The backend defaults to a single embedded SQLite file (see the backend overview), so the SQLite paths below apply as-is. PostgreSQL is selected by pointing TCAB_BACKEND_DATABASE_URL at a postgres:// instance — a configuration change, covered at the end.

Litestream continuously replicates a SQLite database to object storage by streaming its write-ahead log, giving point-in-time restore with a footprint of one extra process. It fits this backend exactly: the database is single-writer and low-volume (a publish at a time, coalesced), and it already runs in WAL mode, which Litestream requires.

  • It replicates to any S3-compatible bucket — including the Cloudflare R2 you already use for snapshots — or to Azure Blob Storage. Reuse the same bucket provider to keep credentials and familiarity in one place.
  • Litestream wants the database on local disk, not a network share, which is why this path pairs with running the backend on a VM (the simpler backend-hosting option) rather than on Container Apps over Azure Files.
  • Run litestream replicate alongside the backend (a systemd service next to tcab-backend, pointed at the SQLite file in TCAB_BACKEND_DATABASE_URL). An example configuration is in deployments/backups/litestream.yml.
  • Restore with litestream restore -o <db-path> <replica-url> before starting the backend. Practice this — see Test your restore.

A simpler, filesystem-agnostic option (and a fine complement to Litestream) is a periodic clean copy pushed to object storage:

Terminal window
# DB = the SQLite file path from TCAB_BACKEND_DATABASE_URL (sqlite://<path>?…).
# A consistent copy while the backend is running, then upload it.
sqlite3 "$DB" "VACUUM INTO '/tmp/tcab-$(date +%F-%H%M).sqlite'"
# ...then `az storage blob upload` or `aws s3 cp` (R2) the file, with a
# lifecycle/retention policy on the bucket to age old copies out.

VACUUM INTO takes a safe, defragmented snapshot without stopping the service. Run it from a cron job or systemd timer. The trade versus Litestream is a coarser recovery point — you lose up to one interval rather than seconds — in exchange for not running a streaming daemon, and it works even when the database is on a network share. If the backend ever runs on Container Apps over Azure Files, this is the path to use.

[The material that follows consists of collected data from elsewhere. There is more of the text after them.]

/-- A beacon heard (R431). -/
def hearBeacon (f : RingFrame) (s : State) : State :=
  if f.typ = 3 then
    setRing { s.epoch.ring with beaconAt := s.time.mono, headSerial := le f.payload 0 8, members := byteAt f.payload 8 } s
  else s

/-- Types of Table 13-3. -/
def ringTypes : List Nat := [0x01, 0x02, 0x03, 0x10, 0x11, 0x12, 0x13, 0x20, 0x21]

/-- RING_FRAME_FORWARD (R433): a Formed position forwards a frame that it neither originated nor is addressed by; a beacon is
heard. ARM and DISARM are forwarded while SPREAD_ARM is 1 (Table 13-7), and a frame of a reserved type is dropped. -/
def execRingFrameForward (frame : RingFrame) (s : State) : Res :=
  match ringTake frame.typ frame s with
  | none => .next (ringBad frame s)
  | some t =>
    if t.epoch.ring.mode ≠ .formed then .next t
    else
      let t := hearBeacon frame t
      let held := (frame.typ == 0x12 || frame.typ == 0x13) && !t.epoch.policy.spreadArm
      if ownFrame t frame ∨ some frame.dst = t.epoch.ring.position ∨ held = true ∨ !ringTypes.contains frame.typ then .next t
      else .next (passOn frame t)

/-! ### Announce and gossip (R434, R445) -/

/-- ANNOUNCE_SEND (R432): every 1 s. -/
def execAnnounceSend (s : State) : Res :=
  let r := s.epoch.ring
  if r.mode = .formed ∧ r.announceAt + 1000000000 ≤ s.time.mono then
    let p := s.fabric.policy
    .next (sendRing 0x10 0xFF (leBytes 8 s.mgmt.serial ++ leBytes 2 s.fabric.devId ++ leBytes 1 (b2n p.autoId + 2 * b2n p.relayEn))
      (setRing { r with announceAt := s.time.mono } s))
  else .next s

/-- A frame of a type that a Formed position takes (R433): its own is removed; a broadcast is forwarded and acted on; a unicast is
acted on by its position, and forwarded by any other. -/
def broadcast (typ : Nat) (f : RingFrame) (act : State → State) (s : State) : State :=
  match ringTake typ f s with
  | none => ringBad f s
  | some s =>
    if s.epoch.ring.mode ≠ .formed ∨ ownFrame s f = true then s
    else if f.dst = 0xFF then act (passOn f s)
    else if some f.dst = s.epoch.ring.position then act s
    else passOn f s

/-- ANNOUNCE (R434, R407). -/
def execAnnounce (frame : RingFrame) (s : State) : Res :=
  .next (broadcast 0x10 frame (fun s =>
    let m : RingMember := { serial := le frame.payload 0 8, devId := le frame.payload 8 2 % 4096, flags := byteAt frame.payload 10,
                            at_ := s.time.mono }
    claimId m.devId m.serial (setRing { s.epoch.ring with table := tput s.epoch.ring.table frame.src m } s)) s)

/-- EPOCH_STATUS_SEND (R432): every 1 s; a change sends one at once. -/
def execEpochStatusSend (s : State) : Res :=
  if s.epoch.ring.statusAt + 1000000000 ≤ s.time.mono then .next (sendStatus s) else .next s
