-- ==== Sys2Proof/Machine/Dispatch.lean ====
section
/-!
DEFINITION. One arm per command: the meaning it calls.
-/
namespace Sys2Proof.Machine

If you point the backend’s record store at managed PostgreSQL (for example Azure Database for PostgreSQL Flexible Server), backups stop being something you build: the provider takes automated daily backups with configurable retention and point-in-time restore, and restore is a portal/CLI operation. This also makes the backend stateless on Container Apps, removing the persistent-volume and single-replica caveats in Azure: staging & prod.

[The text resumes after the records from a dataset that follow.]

-- ==== Sys2Proof/Certificates/Slice0/Obligations.lean ====
section
/-!
DEFINITION. The statements for the provers.
-/
open Sys2Proof Sys2Proof.Machine Sys2Proof.Safety

/-! ### CXL standard commands (17_management_and_mailbox.md, 02_host_ports.md) -/

/-- Identity, background operations, event logs and supported logs complete: Identify, Background Operation Status, the response
message limit, Request Abort, the event records and their interrupt policy, and the Command Effects Log (R94, R98, R527, R528). How far
a running operation has come is a free value below 100 (log entry 226). -/
def Obligations.IdentityAndLogCommandsComplete : Prop :=
  (∀ c s, Takes s c 0x0001 →
    exec (.identify c) s
      = .next (complete c 0x0001 .success (.nums [0x1F9E, s.mgmt.serial, (headOfCci c).getD 0xFF]) s)) ∧
  (∀ c s, Takes s c 0x0002 → (cciOf s c).bg = none →
    exec (.backgroundOperationStatus c) s = .next (complete c 0x0002 .success (.nums [0, 0, 0, 0]) s)) ∧
  (∀ c s b, Takes s c 0x0002 → (cciOf s c).bg = some b → b.rc = none →
    exec (.backgroundOperationStatus c) s
      = .next (complete c 0x0002 .success (.nums [b.op, (drawNat s).1 % 100, 0, 0]) (drawNat s).2)) ∧
  (∀ c s b r, Takes s c 0x0002 → (cciOf s c).bg = some b → b.rc = some r →
    exec (.backgroundOperationStatus c) s = .next (complete c 0x0002 .success (.nums [b.op, b.pct, 1, r.code]) s)) ∧
  (∀ c s, Takes s c 0x0003 →
    exec (.getResponseMessageLimit c) s = .next (complete c 0x0003 .success (.nums [(cciOf s c).limit]) s)) ∧
  (∀ c e s, Takes s c 0x0004 → 8 ≤ e → e ≤ 12 →
    After (.setResponseMessageLimit c e) s fun t => (cciOf t c).limit = 2 ^ e ∧ (cciOf t c).rc = .success) ∧
  (∀ c e s, Takes s c 0x0004 → (e < 8 ∨ 12 < e) →
    exec (.setResponseMessageLimit c e) s = .next (complete c 0x0004 .invalidInput .none s)) ∧
  (∀ c b s, Takes s c 0x0005 → (cciOf s c).bg = some b → b.rc = none → b.op = 0xC722 →
    exec (.requestAbortBackgroundOperation c) s
      = .next (complete c 0x0005 .success .none (endBgOn c 0xC722 .aborted (abandonMeasure s)))) ∧
  (∀ c log s, Takes s c 0x0100 →
    After (.getEventRecords c log) s fun t =>
      ∃ more, (cciOf t c).out =
        .ents ((((cciLogs s c).get (logOf log)).ents).take ((payloadLimit s c - 32) / 128)) more) ∧
  (∀ c log s, Takes s c 0x0101 →
    After (.clearEventRecords c log true []) s fun t => ((cciLogs t c).get (logOf log)).ents = []) ∧
  (∀ (c : Fin 10) (h : Nat) s, Takes s c 0x0102 → headOfCci c = some h →
    exec (.getEventInterruptPolicy c) s = .next (complete c 0x0102 .success (.nums (headOf s h).intPolicy) s)) ∧
  (∀ (c : Fin 10) (h : Nat) (p : List Nat) s, Takes s c 0x0103 → headOfCci c = some h → p.length = 5 → (∀ v ∈ p, v ≤ 1) →
    After (.setEventInterruptPolicy c p) s fun t => (headOf t h).intPolicy = p) ∧
  (∀ c s, Takes s c 0x0400 →
    exec (.getSupportedLogs c) s
      = .next (complete c 0x0400 .success (.nums [1, celUuid, 4 * (supportedOps c).length]) s)) ∧
  (∀ (c : Fin 10) (i n : Nat) s, Takes s c 0x0401 → i + n ≤ (supportedOps c).length → 4 * n ≤ payloadLimit s c →
    exec (.getLog c celUuid i n) s
      = .next (complete c 0x0401 .success (.nums (((supportedOps c).drop i).take n)) s))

This is the natural choice when you want managed durability and a stateless backend, and it is a configuration change, not a code one: the backend talks to its store through SeaORM, so the same binary runs on SQLite or PostgreSQL depending only on TCAB_BACKEND_DATABASE_URL (sqlite://… for local and tests, postgres://… for the deployed environments). Set the URL to the managed instance and the schema migrates itself on first start. The records-only blast radius and the two SQLite paths above hold regardless of which store you run.

A backup you have never restored is a hope, not a backup. Whichever path you choose, rehearse recovery into a throwaway location and bring a backend up against it:

  1. Restore the database (litestream restore, a downloaded dump, or a PITR to a new Postgres instance) to a scratch path.
  2. Point a backend at it with TCAB_BACKEND_DATABASE_URL (the restored SQLite file or the new instance’s connection string) and hit GET /healthz and GET /runs to confirm the records are intact.
  3. Note the recovery point (how much data the method can lose) and recovery time (how long the restore takes) so you know what each environment’s backup actually guarantees. Run the drill on a schedule, not once.

The definition store and checkout do not need restoring — re-ingest them from the repository with POST /ingest after the database is back.